Basteeya with chicken confit, almond, onions. The flakey pastry itself looked undercooked so I called up the restaurant and asked if mine was a take and bake instead of a fully baked one. I was told that they weren’t selling take and bakes at the time. The pastry tasted fine actually. The basteeya was pretty good. Not quite how I remembered it. Its actually quite sweet, maybe a bit too sweet, since I was expecting it to be more savory.

I liked the High Atlas cocktail. Came with a piece of dried pineapple and arbol chile to be added into the mixture of Pueblo Viejo reposado, elderflower liqueur and ancho reyes chile. Not sure if any of these things are found in the High Atlas Mountains but the drink was enjoyable.
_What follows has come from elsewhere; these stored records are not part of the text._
theorem regWrite_next (idx v : Word) (s : State) : ∃ t, regWrite idx v s = .next t := by
  by_cases hidx : idx = 0
  · subst hidx
    cases hd : decode v with
    | ok i =>
      obtain ⟨t, ht, -⟩ := exec_next_err i s
      exact ⟨t, (execute_of_decode hd s).trans ht⟩
    | error e => exact ⟨_, execute_of_illegal ⟨e, hd⟩ s⟩
  · exact ⟨_, regWrite_elsewhere hidx v s⟩

theorem perform_next {s : State} (h : statusLegal s.status = true) (x : Input) : ∃ t, perform x s = .next t := by
  cases x with
  | regWrite idx v => exact regWrite_next idx v s
  | regRead idx =>
    obtain ⟨r, hr⟩ := regRead_next h idx
    exact ⟨_, perform_regRead hr⟩
  | byte b => exact ⟨_, rfl⟩
  | rst a => cases a <;> exact ⟨_, rfl⟩

/-! ### The obligations -/

/-- Settles O52: each update of the state keeps the invariant, and a batch runs only with RST released. -/
theorem everyStepKeepsTheInvariant : Obligations.EveryStepKeepsTheInvariant := fun _ _ => step_stateInv

/-- Settles O53: a step's frame is the old one, the reset one or a batch loop's, and every byte keeps that `FCS` covers
the payload taken. -/
theorem everyStepKeepsFrameSumCovering : Obligations.EveryStepKeepsFrameSumCovering := by
  intro s t hs hcovers h
  refine (step_keeps_frame (P := fun p f => FrameInv p f ∧ frameSumCovers p f) (fun p f hf => ?_)
    (fun p f b hf => ?_) ⟨hs.frameInv, hcovers⟩ h).2
  · exact ⟨frameInv_reset hf.1.params_legal, frameSumCovers_of_cursor_zero p rfl⟩
  · exact ⟨stepByte_frameInv hf.1 b, stepByte_frameSumCovers hf.1.params_legal hf.1.cursor_in_frame hf.2 b⟩

/-- Settles O54: with a legal `STATUS` every input answers a next state, and so do a batch and a wait. -/
theorem nothingStopsTheMachine : Obligations.NothingStopsTheMachine := by
  intro s hs
  obtain ⟨bt, -, -, hgo⟩ | ⟨-, x, rest, -, hinput⟩ | ⟨-, -, hidle⟩ := step_cases s
  · exact ⟨_, hgo⟩
  · rw [hinput]
    exact perform_next (hs.with_pending rest).status_legal x
  · exact ⟨_, hidle⟩

/-- Settles O50: no update of the state touches the parameters. -/
theorem parametersNeverChange : Obligations.ParametersNeverChange := fun _ _ h => (step_frameSteps h).1

/-- Settles O51: the reset values, and a cursor at 0, for which nothing is claimed of `FCS`. -/
theorem resetMeetsTheInvariant : Obligations.ResetMeetsTheInvariant :=
  ⟨stateInv_of_frameInv (frameInv_reset configParams_legal) (by decide) (by decide) rfl (by decide) nofun,
    frameSumCovers_of_cursor_zero _ rfl⟩

end Sys2Proof.Machine

/-! SUPPORT and the statements of 41_frame_parser.md about a batch: its end, its wait, and its parts. -/

namespace Sys2Proof.Machine

/-! ### The state a batch leaves -/

theorem exec_fpBatch (n : Half) (s : State) : exec (.fpBatch n) s = .next (runBatch ⟨n, 0, false, false⟩ s) := rfl

/-- A batch that waits has written the frame registers only (41_frame_parser.md R93). -/
theorem runBatch_of_running {bt : Batch} {s : State}
    (h : batchRunning (batchLoop s.params s.q s.frame bt).batch = true) :
    runBatch bt s = { s with
      q := []
      frame := (batchLoop s.params s.q s.frame bt).frame
      batch := some (batchLoop s.params s.q s.frame bt).batch } := by
  simp only [runBatch, h, if_true, batchLoop_q_of_running _ _ _ h]

/-- A batch changes the frame registers, `STATUS`, `BCNT`, `Q` and the wait, and nothing else. -/
theorem runBatch_eq_with (bt : Batch) (s : State) :
    runBatch bt s = { s with
      frame := (runBatch bt s).frame
      status := (runBatch bt s).status
      bcnt := (runBatch bt s).bcnt
      batch := (runBatch bt s).batch
      q := (runBatch bt s).q } := by
  simp only [runBatch]
  split <;> rfl

/-- Only what its loop leaves matters to a batch: not the bytes and the frame it started from, nor an earlier wait. -/
theorem runBatch_congr {bt bt' : Batch} {s : State} {q : List Byte} {f : Frame}
    (h : batchLoop s.params s.q s.frame bt = batchLoop s.params q f bt') (w : Option Batch) :
    runBatch bt s = runBatch bt' { s with q := q, frame := f, batch := w } := by
  simp only [runBatch, h]
  split <;> rfl

/-- A batch that goes on with a byte in `Q` is that byte and the rest of the batch (41_frame_parser.md R81). -/
theorem runBatch_cons {bt : Batch} {s : State} {b : Byte} {q : List Byte} (hq : s.q = b :: q)
    (hr : batchRunning bt = true) (w : Option Batch) :
    runBatch bt s = runBatch (batchAfter bt (stepByte s.params s.frame b).event)
      { s with q := q, frame := (stepByte s.params s.frame b).frame, batch := w } :=
  runBatch_congr (by rw [hq, batchLoop_cons_running hr]) w

/-! ### How many bytes a batch takes -/

/-- A batch that still runs has taken all there were (41_frame_parser.md R93). -/
theorem batchLoop_k_of_running {p : Params} {q : List Byte} {f : Frame} {bt : Batch}
    (h : batchRunning (batchLoop p q f bt).batch = true) : (batchLoop p q f bt).batch.k = bt.k + q.length := by
  obtain ⟨j, hj, hk, hq⟩ := batchLoop_takes (p := p) q f bt
  have hall : q.length ≤ j := List.drop_eq_nil_iff.1 (hq.symm.trans (batchLoop_q_of_running q f bt h))
  rw [hk, hj.antisymm hall]

theorem batchLoop_stops {p : Params} {q : List Byte} {f : Frame} {bt : Batch} (h : bt.n.toNat ≤ bt.k + q.length) :
    batchRunning (batchLoop p q f bt).batch = false := by
  by_contra hr
  have hr := Bool.eq_true_of_not_eq_false hr
  have hlt := ((batchRunning_iff _).1 hr).1
  rw [batchLoop_k_of_running hr, batchLoop_n] at hlt
  omega

theorem runBatch_ended_iff (bt : Batch) (s : State) :
    (runBatch bt s).batch = none ↔ batchRunning (batchLoop s.params s.q s.frame bt).batch = false := by
  obtain ⟨hr, -, hb, -⟩ | ⟨hr, hb, -⟩ := runBatch_cases bt s <;> simp [hr, hb]

theorem statusLegal_iff (v : BitVec 3) : statusLegal v = true ↔ v = 0 ∨ v = 1 ∨ v = 3 ∨ v = 4 := by
  revert v
  decide

/-! ### The rest of a batch as a batch of its own -/

/-- The end-of-batch status where mismatches before the counted ones are known of (41_frame_parser.md R94). -/
theorem endStatus_or {bt bt' : Batch} {r : Bool} (hd : bt.done = bt'.done) (hr : bt.rst = (r || bt'.rst)) (f : Frame) :
    endStatus bt f = if r = true ∧ endStatus bt' f = 0 then 1 else endStatus bt' f := by
  unfold endStatus
  rw [hd, hr]
  cases bt'.done with
  | true => split_ifs <;> simp_all [statusVerified, statusChecksumError]
  | false => cases r <;> cases bt'.rst <;> rfl

/-- A batch with `m` bytes to go leaves the frame registers, the queue and the wait of a batch of `m` bytes, counts the
bytes it had before, and keeps RESET for the mismatches it had before (41_frame_parser.md R94, R106). -/
theorem runBatch_rest {s s' : State} {bt : Batch} {m : Half} (hp : s.params = s'.params) (hf : s.frame = s'.frame)
    (hq : s.q = s'.q) (hdone : bt.done = false) (hm : bt.n.toNat - bt.k = m.toNat) :
    (runBatch bt s).frame = (runBatch ⟨m, 0, false, false⟩ s').frame ∧
    (runBatch bt s).q = (runBatch ⟨m, 0, false, false⟩ s').q ∧
    (runBatch bt s).batch.isSome = (runBatch ⟨m, 0, false, false⟩ s').batch.isSome ∧
    ((runBatch ⟨m, 0, false, false⟩ s').batch = none →
      (runBatch bt s).bcnt = (runBatch ⟨m, 0, false, false⟩ s').bcnt + BitVec.ofNat 16 bt.k ∧
      (runBatch bt s).status =
        if bt.rst = true ∧ (runBatch ⟨m, 0, false, false⟩ s').status = 0 then 1
        else (runBatch ⟨m, 0, false, false⟩ s').status) := by
  obtain ⟨hloopq, hframe, hd, hrun, j, x, hk, hk', hr, hr'⟩ :=
    batchLoop_shift (p := s'.params) s'.q s'.frame bt ⟨m, 0, false, false⟩ hdone hm
  rw [runBatch_frame, runBatch_frame, runBatch_q, runBatch_q, hp, hf, hq]
  refine ⟨hframe, hloopq, ?_, fun hend => ?_⟩
  · have hnone : (runBatch bt s).batch = none ↔ (runBatch ⟨m, 0, false, false⟩ s').batch = none := by
      rw [runBatch_ended_iff, runBatch_ended_iff, hp, hf, hq, hrun]
    rw [Bool.eq_iff_iff, Option.isSome_iff_ne_none, Option.isSome_iff_ne_none]
    exact not_congr hnone
  · have hend' : (runBatch bt s).batch = none := by
      rw [runBatch_ended_iff] at hend ⊢
      rw [hp, hf, hq, hrun, hend]
    obtain ⟨-, hstatus, hbcnt⟩ := runBatch_writes_of_ended hend
    obtain ⟨-, hstatus', hbcnt'⟩ := runBatch_writes_of_ended hend'
    rw [runBatch_frame, hp, hf, hq] at hstatus'
    rw [hp, hf, hq] at hbcnt'
    rw [runBatch_frame] at hstatus
    constructor
    · rw [hbcnt, hbcnt', hk, hk', Nat.zero_add, Nat.add_comm, BitVec.ofNat_add]
    · rw [hstatus, hstatus', hframe]
      exact endStatus_or hd (by rw [hr, hr', Bool.false_or]) _

/-- The frame a batch completed, from the byte that completed it (41_frame_parser.md R91). -/
theorem stepByte_eq_finalTail {p : Params} {f : Frame} {b : Byte} (h : (stepByte p f b).event = .frameDone) :
    stepByte p f b = finalTail f := by
  obtain ⟨hs, -⟩ | ⟨hs, -⟩ | ⟨hs, -⟩ | ⟨hs, -⟩ | ⟨hs, -⟩ | ⟨hs, -⟩ | ⟨hs, -⟩ | ⟨hs, -⟩ | ⟨hs, -⟩ | ⟨hs, -⟩ :=
    stepByte_cases p f b <;> rw [hs] at h
  any_goals cases h
  exact hs

/-- The status of a batch of one byte says what the byte did (41_frame_parser.md R94). -/
theorem runBatch_one_cases {s : State} {b : Byte} {q : List Byte} (hq : s.q = b :: q) :
    ((stepByte s.params s.frame b).event = .accepted ∧ (runBatch ⟨1, 0, false, false⟩ s).status = 0) ∨
    ((stepByte s.params s.frame b).event = .mismatch ∧ (runBatch ⟨1, 0, false, false⟩ s).status = 1) ∨
    ((stepByte s.params s.frame b).event = .frameDone ∧
      ((runBatch ⟨1, 0, false, false⟩ s).status = 3 ∨ (runBatch ⟨1, 0, false, false⟩ s).status = 4)) := by
  rw [runBatch_one hq]
  cases he : (stepByte s.params s.frame b).event with
  | accepted => exact .inl ⟨rfl, rfl⟩
  | mismatch => exact .inr (.inl ⟨rfl, rfl⟩)
  | frameDone =>
    have hdone : (batchAfter ⟨1, 0, false, false⟩ .frameDone).done = true := rfl
    exact .inr (.inr ⟨rfl, (endStatus_completed _ (stepByte s.params s.frame b).frame).2 hdone⟩)

theorem runBatch_one_reset_iff {s : State} {b : Byte} {q : List Byte} (hq : s.q = b :: q) :
    (runBatch ⟨1, 0, false, false⟩ s).status = 1 ↔ (stepByte s.params s.frame b).event = .mismatch := by
  obtain ⟨he, h⟩ | ⟨he, h⟩ | ⟨he, h | h⟩ := runBatch_one_cases hq <;> rw [he, h] <;> decide

theorem runBatch_one_completed_iff {s : State} {b : Byte} {q : List Byte} (hq : s.q = b :: q) :
    (runBatch ⟨1, 0, false, false⟩ s).status = 3 ∨ (runBatch ⟨1, 0, false, false⟩ s).status = 4 ↔
      (stepByte s.params s.frame b).event = .frameDone := by
  obtain ⟨he, h⟩ | ⟨he, h⟩ | ⟨he, h | h⟩ := runBatch_one_cases hq <;> rw [he, h] <;> decide

theorem toNat_succ_count {n : Half} (hn : n.toNat < 65535) : (n + 1).toNat = n.toNat + 1 := by
  rw [BitVec.toNat_add]
  exact Nat.mod_eq_of_lt (Nat.succ_lt_succ hn)

/-- A batch whose first byte completes no frame has `n` bytes to go after it, like a batch of `n`
(41_frame_parser.md R81, R106). -/
theorem runBatch_succ {s : State} {b : Byte} {q : List Byte} {n : Half} (hq : s.q = b :: q) (hn : n.toNat < 65535)
    (he : (stepByte s.params s.frame b).event ≠ .frameDone) {t u v : State}
    (ht : t = runBatch ⟨1, 0, false, false⟩ s) (hu : u = runBatch ⟨n, 0, false, false⟩ t)
    (hv : v = runBatch ⟨n + 1, 0, false, false⟩ s) :
    v.frame = u.frame ∧ v.q = u.q ∧ v.batch.isSome = u.batch.isSome ∧
      (u.batch = none → v.bcnt = u.bcnt + 1 ∧
        v.status = if t.status = 1 ∧ u.status = 0 then 1 else u.status) := by
  have hsucc := toNat_succ_count hn
  have hgo : batchRunning ⟨n + 1, 0, false, false⟩ = true :=
    (batchRunning_iff _).2 ⟨hsucc.symm ▸ Nat.succ_pos _, rfl⟩
  rw [hv, runBatch_cons hq hgo none]
  obtain ⟨hframe, hqueue, hwait, hend⟩ := runBatch_rest
    (s := { s with q := q, frame := (stepByte s.params s.frame b).frame, batch := none })
    (s' := t)
    (bt := batchAfter ⟨n + 1, 0, false, false⟩ (stepByte s.params s.frame b).event) (m := n)
    (by rw [ht, runBatch_params]) (by rw [ht, runBatch_one hq]) (by rw [ht, runBatch_one hq]) (by simp [he])
    (Nat.sub_eq_of_eq_add hsucc)
  rw [← hu] at hframe hqueue hwait hend
  refine ⟨hframe, hqueue, hwait, fun h => ?_⟩
  obtain ⟨hbcnt, hstatus⟩ := hend h
  refine ⟨hbcnt, hstatus.trans ?_⟩
  simp only [ht, runBatch_one_reset_iff hq, batchAfter_rst, Bool.false_or, decide_eq_true_iff]

/-! ### A wait with nothing to come -/

theorem takeNonTransaction_eq_none {xs : List Input} (h : ∀ x ∈ xs, isTransaction x = true) :
    takeNonTransaction xs = none := by
  induction xs with
  | nil => rfl
  | cons x xs ih =>
    rw [takeNonTransaction, if_pos (h x (List.mem_cons_self ..)), ih fun y hy => h y (List.mem_cons_of_mem x hy)]

/-! ### The checksum of a completed frame -/

/-- What a completed frame leaves to know of its checksum, along the loop of a batch (41_frame_parser.md R98). -/
def coversUntilDone (p : Params) (f : Frame) (bt : Batch) : Prop :=
  FrameInv p f ∧ frameSumCovers p f ∧ (bt.done = true → f.len.toNat ≤ p.C → payloadTaken f f.len.toNat)

theorem stepByte_coversUntilDone {p : Params} {f : Frame} {bt : Batch} (b : Byte) (h : coversUntilDone p f bt)
    (hr : batchRunning bt = true) :
    coversUntilDone p (stepByte p f b).frame (batchAfter bt (stepByte p f b).event) := by
  obtain ⟨hinv, hcovers, -⟩ := h
  refine ⟨stepByte_frameInv hinv b, stepByte_frameSumCovers hinv.params_legal hinv.cursor_in_frame hcovers b,
    fun hdone hC => ?_⟩
  rw [batchAfter_done, ((batchRunning_iff bt).1 hr).2, Bool.false_or, decide_eq_true_iff] at hdone
  exact stepByte_payloadTaken hcovers hdone hC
The basteeya 10 years ago was the highlight of the meal. This time, the chicken roulade and the cous cous both managed to overshadow the basteeya.

Would love to return to try more of their menu when they have time to develop their menu more.

5 Likes

Yay! I remember the original fondly, and have a coaster from there, as that is the name as someone in my family! Those dishes sound great!

1 Like

Looks pretty good! I also last ate at Aziza probably over 10 years ago when it was still in the Richmond. I remember being impressed with the interior - it felt like dining in a genie bottle - and also the delicious basteeya and various spreads.

2 Likes

Thanks for the timely post. Aziza was a fav of ours when we lived in the City and the upscale Moroccan fusion it was doing just before closure was really phenomenal. Those were the days when Melissa Chou was the pastry chef and her creations were incomparable.

I can’t say we were impressed by Mourad when we went. Food seemed a pallid imitation of what Aziza did so effortlessly. Portions were generous, though, which usually translates to great reviews on “Y” and other sites.

Mourad is justly proud of his couscous, which takes 10 pages in his recipe book if one wishes to recreate it at home. I don’t think any other chef takes the time and effort in it that he does!

2 Likes

I enjoyed a meal at Aziza about 7 years ago. Would love to return. Nice photos.

“Food is a pretty good prism through which to view humanity.”